Il a fièrement annoncé que Gilead ne ferait payer au gouvernement américain que 390 dollars par bouteille de Remdesivir. En moyenne, une cure dure cinq jours et il faut six flacons pendant cette période. Cela porte le prix total du traitement à 2.340 dollars par patient, soit environ 2.000 euros.
“Ce prix sera le même pour tous les gouvernements du monde entier”, déclare M. O’Day dans sa lettre. La Belgique devra donc également payer cette somme lorsque le médicament sera mis sur le marché européen à la fin du mois d’août. Gilead pense que cette tarification est plus qu’équitable.
La bouteille à un euro
Cependant, il y a ceux qui pensent différemment. Andrew Hill, directeur de recherche à l’université de Liverpool, affirme dans un article que le coût de la matière première nécessaire pour fabriquer une bouteille de remdesivir est d’environ 1 euro. Cela porterait le prix d’un traitement complet à 6 euros. En d’autres termes: plus de 300 fois moins que ce que Gilead veut faire payer aux gouvernements.
La firme conteste la conclusion d’Andrew Hill et affirme que ses calculs sont erronés. Cependant, ils semblent pouvoir produire en Inde à un prix beaucoup plus bas. Dans ce pays, le médicament n’est pas breveté et au moins une entreprise a déjà annoncé que son traitement avec une version générique du remdesivir ne coûterait que 360 euros.
Les chances de survie
L’Institut ICER, une organisation à but non lucratif spécialisée dans le calcul de la valeur des médicaments, arrive également à une conclusion différente de celle de Gilead. Comme il n’a pas encore été prouvé que le médicament a un impact significatif sur la survie des patients atteints du Covid-19, l’ICER estime la valeur d’un traitement pour la société à 260 euros pour le moment. Ce n’est que s’il était réellement prouvé que les chances de survie augmenteraient que l’ICER jugerait opportun de demander 2.000 euros et plus pour un seul traitement.
Cette dernière suggestion de tarification est également controversée. Premièrement, elle ne prend pas en compte les millions que Gilead a reçus du gouvernement pour développer le remdesivir. L’ONG Public Citizen a calculé qu’au moins 60 millions d’euros de l’argent des contribuables ont été utilisés pour réaliser des études qui ont bénéficié au développement du médicament.
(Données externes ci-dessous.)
/-- A byte of device memory after the stores that a pair held back. -/
def afterStores (buf : List PairStore) (a : Nat) (b : Byte) : Byte :=
  buf.foldl (fun x p => if p.kind = 1 ∧ p.addr ≤ a ∧ a < p.addr + p.bytes.length then p.bytes.getD (a - p.addr) 0#8 else x) b

/-- A containment reset by its kind (R381): one at a time, none for a unit that does not exist, and what every kind does. -/
def ContainReset (i : Instr) (kind target index : Nat) : Prop :=
  ∀ s, (s.containBusy.isSome = true → exec i s = .next s) ∧
    (s.containBusy = none → s.unitExists kind target index = false → exec i s = .next { s with containErr := true }) ∧
    (s.containBusy = none → s.unitExists kind target index = true →
      exec i s = .next ({ s with containErr := false, containBusy := some ⟨kind, target, index⟩ }.containUnit kind target index))

/-- Some commands of a context have finished with a recorded trap each: by POISON, sub-code 3, of a containment reset, where they
held none (R381). -/
def Contained (bid kind i : Nat) (lost : List (Nat × Option Trap)) (s t : State) : Prop :=
  (∀ n, n ∈ ((t.b bid).ctx kind i).open_ ↔ n ∈ ((s.b bid).ctx kind i).open_ ∧ ∀ x, x ∈ lost → x.1 ≠ n) ∧
    ((t.b bid).ctx kind i).accepted = ((s.b bid).ctx kind i).accepted ∧
    ((t.b bid).ctx kind i).traps = ((s.b bid).ctx kind i).traps ++
      lost.map fun x => (x.1, x.2.getD { code := 0x0D, sub := 3 })

/-- What a containment reset of a matrix array leaves: it is empty, every element of the tiles of its commands carries the poison
mark, and the commands have faulted (R381). -/
structure ArrayContained (core part : Nat) (s t : State) : Prop where
  empty : (t.co core).mmas = (s.co core).mmas.filter fun m => decide (m.part ≠ part)
  tiles : ∀ m e, m ∈ (s.co core).mmas → m.part = part → e < 4096 → (t.tile core m.tile).pois.get e = true
  commands : ∀ bid i, Contained bid 1 i (((s.co core).mmas.filter fun m => decide (m.part = part ∧ m.bid = bid ∧ m.ctx = i)).map
    fun m => (m.num, m.trap)) s t

/-- A containment reset of one kind acts on a unit that exists, and none is in progress. -/
def contains (s : State) (kind target index : Nat) : Prop := s.containBusy = none ∧ s.unitExists kind target index = true

/-- The state in which a containment reset has begun. -/
def containing (s : State) (kind target index : Nat) : State :=
  { s with containErr := false, containBusy := some ⟨kind, target, index⟩ }

/-- What the containment resets of kinds 1 to 7 do to their units (R381, R397). -/
def ContainEffects : Prop :=
  (∀ core part s, contains s 1 core part → (s.co core).mmas.Pairwise (fun x y => x.seq ≠ y.seq) →
      ∃ t, exec (.containPartition core part) s = .next t ∧ ArrayContained core part s t ∧ t.mem = s.mem) ∧
    (∀ die sluice s, contains s 2 die sluice → ∃ t, exec (.containSluice die sluice) s = .next t ∧
      ∀ bid k, (bid, s.b bid) ∈ s.blocks → (s.b bid).live = true → k < 32 → (s.b bid).sluice k = (die, sluice) →
        ((t.b bid).copy.get k).queue = [] ∧
        ∀ c, c ∈ ((s.b bid).copy.get k).queue → c.num ∉ ((t.b bid).ctx 0 k).open_ ∧
          (c.num, { code := 0x0D, sub := 3 }) ∈ ((t.b bid).ctx 0 k).traps) ∧
    (∀ core part s, contains s 3 core part → (s.co core).mmas.Pairwise (fun x y => x.seq ≠ y.seq) →
      ∃ t, exec (.containMatrixArray core part) s = .next t ∧ ArrayContained core part s t ∧ t.mem = s.mem ∧
        t.groups = s.groups ∧ (t.containBusy = some ⟨3, core, part⟩) ∧
        ∀ k, (∀ m, m ∈ (s.co core).mmas → m.part = part → m.tile ≠ k) → t.tile core k = s.tile core k) ∧
    (∀ core s, contains s 4 core 0 → ∃ t, exec (.containSamplingArray core) s = .next t ∧ (t.array core).failed = true ∧
      t.groups = s.groups ∧ t.mem = s.mem ∧
      ∀ bid k, (s.array core).bound = some bid → k < 4 → ((t.b bid).sm.get k).queue = [] ∧
        Contained bid 2 k (((s.b bid).sm.get k).queue.map fun c => (c.num, none)) s t) ∧
    (∀ die s, contains s 5 die 0 → ∃ t, exec (.containCollectiveEngine die) s = .next t ∧ t.groups = s.groups ∧ t.mem = s.mem ∧
      ∀ bid k, (bid, s.b bid) ∈ s.blocks → (s.b bid).live = true → k < 8 → dieOf ((s.b bid).coreOf 0) = die →
        ((t.b bid).col.get k).queue = [] ∧
        ∀ c, c ∈ ((s.b bid).col.get k).queue → c.num ∉ ((t.b bid).ctx 3 k).open_ ∧
          (c.num, { code := 0x0D, sub := 3 }) ∈ ((t.b bid).ctx 3 k).traps) ∧
    (∀ die other s, contains s 6 die other → exec (.containDieLink die other) s = .next (containing s 6 die other)) ∧
    ∀ port s, contains s 7 0 port → ∃ t, exec (.containShagalPort port) s = .next t ∧ t.ports.get port = 1 ∧
      (∀ k, k ≠ port → t.ports.get k = s.ports.get k) ∧ t.mem = s.mem ∧
      (s.mirctl.getLsbD 31 = true → ({ s with ports := s.ports.put port 0 } : State).unreachable s.mirPeer = true →
        t.mirstat = 2 ∧ t.mirror = [])

/-- A port goes from one state to another, and nothing else changes (R397). -/
def PortMove (i : Instr) (port src dst : Nat) : Prop :=
  ∀ s, (port < s.part.ports → s.ports.get port = src → exec i s = .next { s with ports := s.ports.put port dst }) ∧
    (s.ports.get port ≠ src → exec i s = .next s)

/-- A port goes DOWN: memory stays, and a mirror that has lost its way is degraded (R397, R407). -/
def PortLoss (i : Instr) (port src : Nat) : Prop :=
  ∀ s, (port < s.part.ports → s.ports.get port = src → ∃ t, exec i s = .next t ∧ t.ports = s.ports.put port 0 ∧ t.mem = s.mem ∧
      (∀ r, s.mirctl.getLsbD 31 = true → s.mirPeer = r → t.unreachable r = true → t.mirstat = 2 ∧ t.mirror = []) ∧
      (s.mirctl.getLsbD 31 = false → t.mirstat = s.mirstat ∧ t.mirror = s.mirror)) ∧
    (s.ports.get port ≠ src → exec i s = .next s)

/-- What a loss of power leaves (R28, R391): the map, the failed cores and the keys. -/
structure AfterLoss (s t : State) : Prop where
  kept : t.part = s.part ∧ t.map = s.map ∧ t.failedCores = s.failedCores ∧ t.keys = s.keys ∧ t.provisioned = s.provisioned
  gone : t.groups = [] ∧ t.blocks = [] ∧ t.grids = [] ∧ t.cores = [] ∧ t.mem = [] ∧ t.queues = [] ∧ t.ctlGrid = none ∧
    t.broughtUp = false ∧ t.linkUp = false ∧ t.locked = false ∧ t.cycle = 0 ∧ t.outgoing = []
  registers : t.ttblo = 0#32 ∧ t.ttbhi = 0#32 ∧ t.fabid = 0#32 ∧ t.rgrace = 0x004C4B40#32 ∧ t.prectl = 0x00200040#32

/-! ### Words, steps and the module as a whole -/

/-- The rows that share their word with DRAIN, SCAN.RUN or CMAP.SET (R389-R391): a register tells them apart. -/
def sharedWord : Instr → Bool
  | .drainPreempt _ _ _ | .drainClear _ _ _ | .scanRunAbort _ _ _ | .cmapSetRemove _ _ _ => true
  | _ => false

/-- A code as it can be stored: a parcel with bit 0 clear, or a word with bit 0 set and the words that its fields ask for (R38,
R59). -/
def storable : Code → Prop
  | .parcel p => p % 2 = 0 ∧ p < 2 ^ 16
  | .word w lits => w % 2 = 1 ∧ w < 2 ^ 32 ∧ lits.length = followWords w ∧ ∀ x, x ∈ lits → x < 2 ^ 32

/-- Some bytes stand in the text of a group's code object from an offset on, in a page that the core's micro-TLB holds and
that the group may execute. -/
structure TextAt (s : State) (gid off : Nat) (bs : List Byte) : Prop where
  inText : off + bs.length ≤ (s.codeOf (s.g gid)).textlen
  even : (s.codeOf (s.g gid)).parcelVa 0 off % 2 = 0
  entry : ∃ e : TlbEntry, e.mt = 0 ∧ 16 ≤ e.bits ∧ e.x = true ∧ (e.u = true ∨ (s.g gid).priv = true) ∧
    s.ttblo.getLsbD 0 = true ∧ ∀ k, k < bs.length →
      (let va := (s.codeOf (s.g gid)).parcelVa 0 off + k
       let pa := e.pa + va % 2 ^ e.bits
       va < 2 ^ 52 ∧ tlbFind (s.co (s.g gid).core).tlb va = some e ∧ s.devByte pa = bs.getD k 0#8 ∧ s.devPo pa = false ∧
         (s.co (s.g gid).core).icache.get va = 0)
  plain : ∀ k, k < 4096 → (s.codeOf (s.g gid)).chunks.get k = false

/-- The state in which the split of a group issues some code of its plane 0 (R82, R91). -/
def atIssue (s : State) (gid slot : Nat) (c : Code) : State :=
  let off := ((s.g gid).splits.get slot).offset
  { s with cur := { valid := true, gid := gid, slot := slot, here := off, next := off + c.length, word := codeHead c
                    lanes := allLanes, pipe := codePipeNum c } }

end Sys2Proof.Claims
Deuxièmement, des détracteurs pointent du doigt la méthode utilisée par l’ICER pour attribuer un prix aux médicaments. Pour chaque année de vie supplémentaire en bonne santé que génère un médicament, le prix peut être un peu plus élevé. Les opposants trouvent ce concept illogique. Selon eux, cela signifierait que désormais les constructeurs automobiles seraient également autorisés à faire payer 100.000 euros une voiture pour leurs airbags, car ils sauvent des vies.
“Pas le moment de faire de gros profits sur le dos des citoyens”
Les discussions sur le remdesivir relancent le débat sur le prix des médicaments. La crise du coronavirus leur donne même une toute nouvelle dimension. Vendredi, pas moins de 30 procureurs généraux américains (démocrates et républicains) de différents États américains ont envoyé une lettre enflammée au président Trump et au gouvernement fédéral, leur demandant de retirer le brevet de Gilead et d’organiser la production du remdesivir via le gouvernement.
“Notre législation prévoit cela”, écrivent-ils. Pour un pays où le marché libre est sacré, c’est une proposition radicale. Cependant, les procureurs publics sont très clairs: “Ce n’est pas le moment pour une entreprise de faire de gros profits sur le dos des citoyens”.